Privacy Policy
Last updated: April 2026
Who we are
Anton is operated by Antonis Consulting. This policy explains what data we collect when you install and use the Anton app, how we use it, and your rights regarding that data. If you have questions, contact us at sam@antonis-consulting.be.
Data we collect
When you install Anton, we collect and store the following merchant data:
- Your store domain and Shopify access token (to communicate with your store)
- Your merchant email address (to create your Anton account)
- Store branding assets such as your logo and brand colours
- Order and product data accessed via the Shopify API to power automations
- Monthly usage metrics (AI requests, emails sent) to enforce plan limits
For merchants using the loyalty programme, we additionally store:
- Customer IDs (Shopify numeric IDs — no names or contact details)
- Points balance, lifetime earned and spent
For merchants using back-in-stock notifications or wishlists, we additionally store:
- Customer email address (required to send the notification)
- Customer name (optional, used to personalise the notification email)
This data is collected with the customer's explicit opt-in and is used solely to send the notification they requested. It is not used for any other purpose and is deleted when the merchant uninstalls the app.
How we use your data
- To provide and operate the Anton app features you have enabled
- To authenticate your merchant account and maintain your session
- To enforce plan limits and process subscription billing
- To send transactional emails on your behalf (e.g. review requests, restock alerts)
- To respond to support requests
We do not sell your data or use it for advertising purposes.
Third-party services
Anton uses the following sub-processors to deliver its service:
- Supabase — database and authentication (EU region)
- Stripe — subscription billing and payment processing
- Resend — transactional email delivery
- n8n — workflow automation processing (self-hosted, EU)
- Anthropic — AI assistant (Claude) for natural language queries
Each sub-processor is bound by their own privacy and data processing agreements. Data is processed in the EU where possible.
Security and encryption
Anton is built so that sensitive data is never stored in a readable form — not even by us. Specifically:
- Passwords are hashed using industry-standard algorithms by our authentication provider (Supabase). No one — including Anton staff — can read or recover your password. If you forget it, it must be reset, not retrieved.
- Payment information (card numbers, bank details) is never transmitted to or stored by Anton. All billing is handled entirely by Stripe, who are PCI DSS Level 1 certified.
- API credentials and access tokens required to connect your store are stored encrypted at rest and are never exposed in logs, support tools, or the Anton interface.

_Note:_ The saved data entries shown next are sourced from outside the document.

-- ==== Sys2Proof/Laws/Exec.lean ====
section
/-! SUPPORT. What each command does, once: its effect on the module, by rfl. Proofs cite these and do not unfold exec. -/
namespace Sys2Proof.Machine
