@[simp] theorem Lanorun.setKeep_regs (g : Keep → Keep) : (s.setKeep g).regs = s.regs := rfl
@[simp] theorem Lanorun.setKeep_latch (g : Keep → Keep) : (s.setKeep g).latch = s.latch := rfl
@[simp] theorem Lanorun.setKeep_freeCtr (g : Keep → Keep) : (s.setKeep g).freeCtr = s.freeCtr := rfl
@[simp] theorem Lanorun.setKeep_hall (g : Keep → Keep) : (s.setKeep g).hall = s.hall := rfl
@[simp] theorem Lanorun.setKeep_rgns (g : Keep → Keep) : (s.setKeep g).rgns = s.rgns := rfl
@[simp] theorem Lanorun.setKeep_cells (g : Keep → Keep) : (s.setKeep g).cells = s.cells := rfl
@[simp] theorem Lanorun.setKeep_vaults (g : Keep → Keep) : (s.setKeep g).vaults = s.vaults := rfl
@[simp] theorem Lanorun.setKeep_engines (g : Keep → Keep) : (s.setKeep g).engines = s.engines := rfl
@[simp] theorem Lanorun.setKeep_mesh (g : Keep → Keep) : (s.setKeep g).mesh = s.mesh := rfl
@[simp] theorem Lanorun.setKeep_ports (g : Keep → Keep) : (s.setKeep g).ports = s.ports := rfl
@[simp] theorem Lanorun.setKeep_ni (g : Keep → Keep) : (s.setKeep g).ni = s.ni := rfl
@[simp] theorem Lanorun.setKeep_mover (g : Keep → Keep) : (s.setKeep g).mover = s.mover := rfl
@[simp] theorem Lanorun.setKeep_plan (g : Keep → Keep) : (s.setKeep g).plan = s.plan := rfl
@[simp] theorem Lanorun.setKeep_det (g : Keep → Keep) : (s.setKeep g).det = s.det := rfl
@[simp] theorem Lanorun.setKeep_frz (g : Keep → Keep) : (s.setKeep g).frz = s.frz := rfl
@[simp] theorem Lanorun.setKeep_stewards (g : Keep → Keep) : (s.setKeep g).stewards = s.stewards := rfl
@[simp] theorem Lanorun.setKeep_power (g : Keep → Keep) : (s.setKeep g).power = s.power := rfl
@[simp] theorem Lanorun.setKeep_eths (g : Keep → Keep) : (s.setKeep g).eths = s.eths := rfl
@[simp] theorem Lanorun.setKeep_host (g : Keep → Keep) : (s.setKeep g).host = s.host := rfl
@[simp] theorem Lanorun.setKeep_teller (g : Keep → Keep) : (s.setKeep g).teller = s.teller := rfl
@[simp] theorem Lanorun.setKeep_keep (g : Keep → Keep) : (s.setKeep g).keep = g s.keep := rfl
@[simp] theorem Lanorun.setKeep_jtag (g : Keep → Keep) : (s.setKeep g).jtag = s.jtag := rfl
@[simp] theorem Lanorun.setKeep_site (g : Keep → Keep) : (s.setKeep g).site = s.site := rfl
@[simp] theorem Lanorun.setKeep_at_reg (g : Keep → Keep) (q : Reg) (w j : Nat) : (s.setKeep g).reg q w j = s.reg q w j := rfl
@[simp] theorem Lanorun.setKeep_at_get (g : Keep → Keep) (f' : Fld) (w j : Nat) : (s.setKeep g).get f' w j = s.get f' w j := rfl
@[simp] theorem Lanorun.setKeep_at_flag (g : Keep → Keep) (f' : Fld) (w j : Nat) : (s.setKeep g).flag f' w j = s.flag f' w j := rfl
@[simp] theorem Lanorun.setKeep_at_cell (g : Keep → Keep) (w : Nat) : (s.setKeep g).cell w = s.cell w := rfl
@[simp] theorem Lanorun.setKeep_at_rgn (g : Keep → Keep) (w : Nat) : (s.setKeep g).rgn w = s.rgn w := rfl
@[simp] theorem Lanorun.setKeep_at_ptime (g : Keep → Keep) (w : Nat) : (s.setKeep g).ptime w = s.ptime w := rfl
@[simp] theorem Lanorun.setKeep_at_ten (g : Keep → Keep) (w : Nat) : (s.setKeep g).ten w = s.ten w := rfl
@[simp] theorem Lanorun.setKeep_at_wgt (g : Keep → Keep) (w : Nat) : (s.setKeep g).wgt w = s.wgt w := rfl
@[simp] theorem Lanorun.setKeep_at_vault (g : Keep → Keep) (w : Nat) : (s.setKeep g).vault w = s.vault w := rfl
@[simp] theorem Lanorun.setKeep_at_engine (g : Keep → Keep) (w : Nat) : (s.setKeep g).engine w = s.engine w := rfl
@[simp] theorem Lanorun.setKeep_at_port (g : Keep → Keep) (w : Nat) : (s.setKeep g).port w = s.port w := rfl
@[simp] theorem Lanorun.setKeep_at_eth (g : Keep → Keep) (w : Nat) : (s.setKeep g).eth w = s.eth w := rfl
@[simp] theorem Lanorun.setKeep_at_steward (g : Keep → Keep) (w : Nat) : (s.setKeep g).steward w = s.steward w := rfl

@[simp] theorem Lanorun.setSite_regs (g : Site → Site) : (s.setSite g).regs = s.regs := rfl
@[simp] theorem Lanorun.setSite_latch (g : Site → Site) : (s.setSite g).latch = s.latch := rfl
@[simp] theorem Lanorun.setSite_freeCtr (g : Site → Site) : (s.setSite g).freeCtr = s.freeCtr := rfl
@[simp] theorem Lanorun.setSite_hall (g : Site → Site) : (s.setSite g).hall = s.hall := rfl
@[simp] theorem Lanorun.setSite_rgns (g : Site → Site) : (s.setSite g).rgns = s.rgns := rfl
@[simp] theorem Lanorun.setSite_cells (g : Site → Site) : (s.setSite g).cells = s.cells := rfl
@[simp] theorem Lanorun.setSite_vaults (g : Site → Site) : (s.setSite g).vaults = s.vaults := rfl
@[simp] theorem Lanorun.setSite_engines (g : Site → Site) : (s.setSite g).engines = s.engines := rfl
@[simp] theorem Lanorun.setSite_mesh (g : Site → Site) : (s.setSite g).mesh = s.mesh := rfl
@[simp] theorem Lanorun.setSite_ports (g : Site → Site) : (s.setSite g).ports = s.ports := rfl
@[simp] theorem Lanorun.setSite_ni (g : Site → Site) : (s.setSite g).ni = s.ni := rfl
@[simp] theorem Lanorun.setSite_mover (g : Site → Site) : (s.setSite g).mover = s.mover := rfl
@[simp] theorem Lanorun.setSite_plan (g : Site → Site) : (s.setSite g).plan = s.plan := rfl
@[simp] theorem Lanorun.setSite_det (g : Site → Site) : (s.setSite g).det = s.det := rfl
@[simp] theorem Lanorun.setSite_frz (g : Site → Site) : (s.setSite g).frz = s.frz := rfl
@[simp] theorem Lanorun.setSite_stewards (g : Site → Site) : (s.setSite g).stewards = s.stewards := rfl
@[simp] theorem Lanorun.setSite_power (g : Site → Site) : (s.setSite g).power = s.power := rfl
@[simp] theorem Lanorun.setSite_eths (g : Site → Site) : (s.setSite g).eths = s.eths := rfl
@[simp] theorem Lanorun.setSite_host (g : Site → Site) : (s.setSite g).host = s.host := rfl
@[simp] theorem Lanorun.setSite_teller (g : Site → Site) : (s.setSite g).teller = s.teller := rfl
@[simp] theorem Lanorun.setSite_keep (g : Site → Site) : (s.setSite g).keep = s.keep := rfl
@[simp] theorem Lanorun.setSite_jtag (g : Site → Site) : (s.setSite g).jtag = s.jtag := rfl
@[simp] theorem Lanorun.setSite_site (g : Site → Site) : (s.setSite g).site = g s.site := rfl
@[simp] theorem Lanorun.setSite_at_reg (g : Site → Site) (q : Reg) (w j : Nat) : (s.setSite g).reg q w j = s.reg q w j := rfl
@[simp] theorem Lanorun.setSite_at_get (g : Site → Site) (f' : Fld) (w j : Nat) : (s.setSite g).get f' w j = s.get f' w j := rfl
@[simp] theorem Lanorun.setSite_at_flag (g : Site → Site) (f' : Fld) (w j : Nat) : (s.setSite g).flag f' w j = s.flag f' w j := rfl
@[simp] theorem Lanorun.setSite_at_cell (g : Site → Site) (w : Nat) : (s.setSite g).cell w = s.cell w := rfl
@[simp] theorem Lanorun.setSite_at_rgn (g : Site → Site) (w : Nat) : (s.setSite g).rgn w = s.rgn w := rfl
@[simp] theorem Lanorun.setSite_at_ptime (g : Site → Site) (w : Nat) : (s.setSite g).ptime w = s.ptime w := rfl
@[simp] theorem Lanorun.setSite_at_ten (g : Site → Site) (w : Nat) : (s.setSite g).ten w = s.ten w := rfl
@[simp] theorem Lanorun.setSite_at_wgt (g : Site → Site) (w : Nat) : (s.setSite g).wgt w = s.wgt w := rfl
@[simp] theorem Lanorun.setSite_at_vault (g : Site → Site) (w : Nat) : (s.setSite g).vault w = s.vault w := rfl
@[simp] theorem Lanorun.setSite_at_engine (g : Site → Site) (w : Nat) : (s.setSite g).engine w = s.engine w := rfl
@[simp] theorem Lanorun.setSite_at_port (g : Site → Site) (w : Nat) : (s.setSite g).port w = s.port w := rfl
@[simp] theorem Lanorun.setSite_at_eth (g : Site → Site) (w : Nat) : (s.setSite g).eth w = s.eth w := rfl
@[simp] theorem Lanorun.setSite_at_steward (g : Site → Site) (w : Nat) : (s.setSite g).steward w = s.steward w := rfl
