theorem witness_ResultsReadsArrivals :
    (∃ (s : State) (c : CellIx) (f : Flight) (r : _) (v : _), (Planless s.m) ∧ (s.m.frozen = false) ∧ ((s.m.cell c).flights = [f]) ∧
      (f.due ≤ (s.m.cell c).rc) ∧ ((s.m.cell c).poison = []) ∧ (f.w = .sreg r v)) ∧
    (∃ (s : State) (c : CellIx) (f : Flight) (p : _) (v : _), (Planless s.m) ∧ (s.m.frozen = false) ∧ ((s.m.cell c).flights = [f]) ∧
      (f.due ≤ (s.m.cell c).rc) ∧ ((s.m.cell c).poison = []) ∧ (f.w = .preg p v)) ∧
    (∃ (s : State) (c : CellIx) (f : Flight) (r : _) (vs : _), (Planless s.m) ∧ (s.m.frozen = false) ∧ ((s.m.cell c).flights = [f]) ∧
      (f.due ≤ (s.m.cell c).rc) ∧ ((s.m.cell c).poison = []) ∧ (f.w = .vreg r vs) ∧ (vs.length = 64)) ∧
    (∃ (s : State) (c : CellIx) (f : Flight) (b : _) (v : _), (Planless s.m) ∧ (s.m.frozen = false) ∧ ((s.m.cell c).flights = [f]) ∧
      (f.due ≤ (s.m.cell c).rc) ∧ ((s.m.cell c).poison = []) ∧ (f.w = .bank b v)) ∧
    (∃ (s : State) (c : CellIx) (f : Flight) (t : _) (n : _), (Planless s.m) ∧ (s.m.frozen = false) ∧ ((s.m.cell c).flights = [f]) ∧
      (f.due ≤ (s.m.cell c).rc) ∧ ((s.m.cell c).poison = []) ∧ (f.w = .tally t n) ∧ ((sget 0#16 (s.m.cell c).tallies t).toNat + n ≤
      0xFFFF)) ∧
    (∃ (s : State) (c : CellIx) (f : Flight) (a : _) (bs : _), (Planless s.m) ∧ (s.m.frozen = false) ∧ ((s.m.cell c).flights = [f]) ∧
      (f.due ≤ (s.m.cell c).rc) ∧ ((s.m.cell c).poison = []) ∧ (f.w = .coffer a bs)) ∧
    (∃ (s : State) (c : CellIx) (f : Flight) (a : _) (bs : _), (Planless s.m) ∧ (s.m.frozen = false) ∧ ((s.m.cell c).flights = [f]) ∧
      (f.due ≤ (s.m.cell c).rc) ∧ ((s.m.cell c).poison = []) ∧ (f.w = .store a bs) ∧ (a + bs.length ≤ 0x100000) ∧ (s.m.planActive = false)
      ∧ ((s.m.cell c).meshWr = [])) ∧
    (∃ (s : State) (c : CellIx), (Planless s.m) ∧ (s.m.frozen = false) ∧ (∀ f ∈ (s.m.cell c).flights, (s.m.cell c).rc < f.due)) ∧
    (∃ (s : State) (c : CellIx) (l : Nat) (k : Nat) (p : Nat) (q : Nat) (pc : Nat) (qc : Nat), (s.m.frozen = false) ∧ (l % 16 ≠ k % 16 ∨ l
      = k) ∧ ((s.m.cell c).reads = [⟨(s.m.cell c).rc, p, l, pc⟩, ⟨(s.m.cell c).rc, q, k, qc⟩])) ∧
    (∃ (s : State) (c : CellIx) (l : Nat) (k : Nat) (pc : Nat) (qc : Nat), (s.m.frozen = false) ∧ (s.m.activeImage = none) ∧ (l % 16 = k %
      16) ∧ (l ≠ k) ∧ ((s.m.cell c).reads = [⟨(s.m.cell c).rc, 0, l, pc⟩, ⟨(s.m.cell c).rc, 2, k, qc⟩])) ∧
    (∃ (s : State) (c : CellIx) (a : Arrival), (s.m.frozen = false) ∧ (s.m.mesh.arrivals.find? (fun a => decide (a.cell = c.val)) = some
      a) ∧ (∀ i, i < a.data.length → s.m.inProgram c ((a.addr + i) % 0x100000) = false) ∧ (a.addr + a.data.length ≤ 0x100000) ∧ (∀ t,
      a.tally = some t → (sget 0#16 (s.m.cell c).tallies t).toNat < 0xFFFF)) :=
  ⟨ ⟨st (L0.setCell 1359 { flights := [⟨4, 0, 0, 0, 0, 0, .sreg 0 5#64⟩], rc := 4 }), 1359, ⟨4, 0, 0, 0, 0, 0, .sreg 0 5#64⟩, 0, 5#64,
      by decide +kernel⟩,
    ⟨st (L0.setCell 1359 { flights := [⟨4, 0, 0, 0, 0, 0, .preg 3 true⟩], rc := 4 }), 1359, ⟨4, 0, 0, 0, 0, 0, .preg 3 true⟩, 3, true,
      by decide +kernel⟩,
    ⟨st (L0.setCell 1359 { flights := [⟨4, 0, 0, 0, 0, 0, .vreg 5 (List.replicate 64 7#32)⟩], rc := 4 }), 1359, ⟨4, 0, 0, 0, 0, 0, .vreg 5
      (List.replicate 64 7#32)⟩, 5, List.replicate 64 7#32, by decide +kernel⟩,
    ⟨st (L0.setCell 1359 { flights := [⟨4, 0, 0, 0, 0, 0, .bank 1 { mq := 3 }⟩], rc := 4 }), 1359, ⟨4, 0, 0, 0, 0, 0, .bank 1
      { mq := 3 }⟩, 1, { mq := 3 }, by decide +kernel⟩,
    ⟨st (L0.setCell 1359 { flights := [⟨4, 0, 0, 0, 0, 0, .tally 15 1⟩], rc := 4, tallies := [(15, 0xFFFE#16)] }), 1359, ⟨4, 0, 0, 0, 0,
      0, .tally 15 1⟩, 15, 1, by decide +kernel⟩,
    ⟨st (L0.setCell 1359 { flights := [⟨4, 3, 0, 0, 0, 0, .coffer 65534 [7#8, 8#8]⟩], rc := 4 }), 1359, ⟨4, 3, 0, 0, 0, 0, .coffer 65534
      [7#8, 8#8]⟩, 65534, [7#8, 8#8], by decide +kernel⟩,
    ⟨st (L0.setCell 1359 { flights := [⟨4, 0, 0, 0, 0, 0, .store 0xFFFFE [7#8, 8#8]⟩], rc := 4 }), 1359, ⟨4, 0, 0, 0, 0, 0, .store 0xFFFFE
      [7#8, 8#8]⟩, 0xFFFFE, [7#8, 8#8], by decide +kernel⟩,
    ⟨st (L0.setCell 1359 { flights := [⟨5, 0, 31, 0, 0, 0, .sreg 31 5#64⟩], rc := 4 }), 1359, by decide +kernel⟩,
    ⟨st (L0.setCell 1359 { reads := [⟨0, 0, 5, 0⟩, ⟨0, 1, 22, 0⟩] }), 1359, 5, 22, 0, 1, 0, 0, by decide +kernel⟩,
    ⟨st (L0.setCell 1359 { reads := [⟨0, 0, 5, 0⟩, ⟨0, 2, 21, 0⟩] }), 1359, 5, 21, 0, 0, by decide +kernel⟩,
    ⟨st ((L0.setCell 1359 { tallies := [(15, 0xFFFE#16)] }).setMesh fun e =>
      { e with arrivals := [⟨1359, 0xFFFFE, [7#8, 0#8], some 15, 0, 0, 0, 0⟩] }), 1359, ⟨1359, 0xFFFFE, [7#8, 0#8], some 15, 0, 0, 0, 0⟩,
      by decide +kernel, by decide +kernel, by decide +kernel, by decide +kernel, fun _ e => Option.some.inj e ▸ by decide +kernel⟩⟩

- Customer data stored by Anton is limited to what each feature strictly requires. Loyalty data uses only anonymous numeric IDs and point balances. Back-in-stock notifications store a customer's email and optionally their name, collected with explicit opt-in and used solely to send the requested notification. No customer data is used for any purpose beyond the feature that collected it.
All data is transmitted over HTTPS. Databases are encrypted at rest. Access to production data is restricted and audited. Support staff cannot view passwords, payment details, or raw credentials under any circumstances.
Data retention and deletion
Merchant and store data is retained for as long as your Anton account is active. When you uninstall the app, your store data is scheduled for deletion within 48 hours in accordance with Shopify's GDPR compliance requirements.
Customer loyalty data is deleted upon receiving a customer erasure request from Shopify, as required by GDPR.
To request early deletion of your data, contact us at sam@antonis-consulting.be.
Your rights
Under GDPR you have the right to access, correct, or delete personal data we hold about you. To exercise any of these rights, email us at sam@antonis-consulting.be and we will respond within 30 days.
Loyalty points
Anton provides merchants with the technical infrastructure to run a loyalty points programme. In this capacity, Anton's role is limited to recording and displaying point balances as instructed by the merchant.
- Loyalty points are a merchant-defined reward mechanism. Anton records point balances on behalf of the merchant but has no control over, and accepts no liability for, the monetary value, redeemability, or fulfilment of any reward those points represent.
- The rules governing how points are earned, redeemed, and expired are set entirely by the merchant, not by Anton.
- Anton is not a party to any agreement between a merchant and their customers regarding loyalty rewards, and accepts no liability for the value, availability, or fulfilment of any reward.
- Point balances recorded by Anton are provided for informational purposes only. Merchants are solely responsible for honouring their loyalty programme terms.
Changes to this policy
We may update this policy from time to time. When we do, we will update the date at the top of this page. Continued use of Anton after changes are posted constitutes acceptance of the updated policy.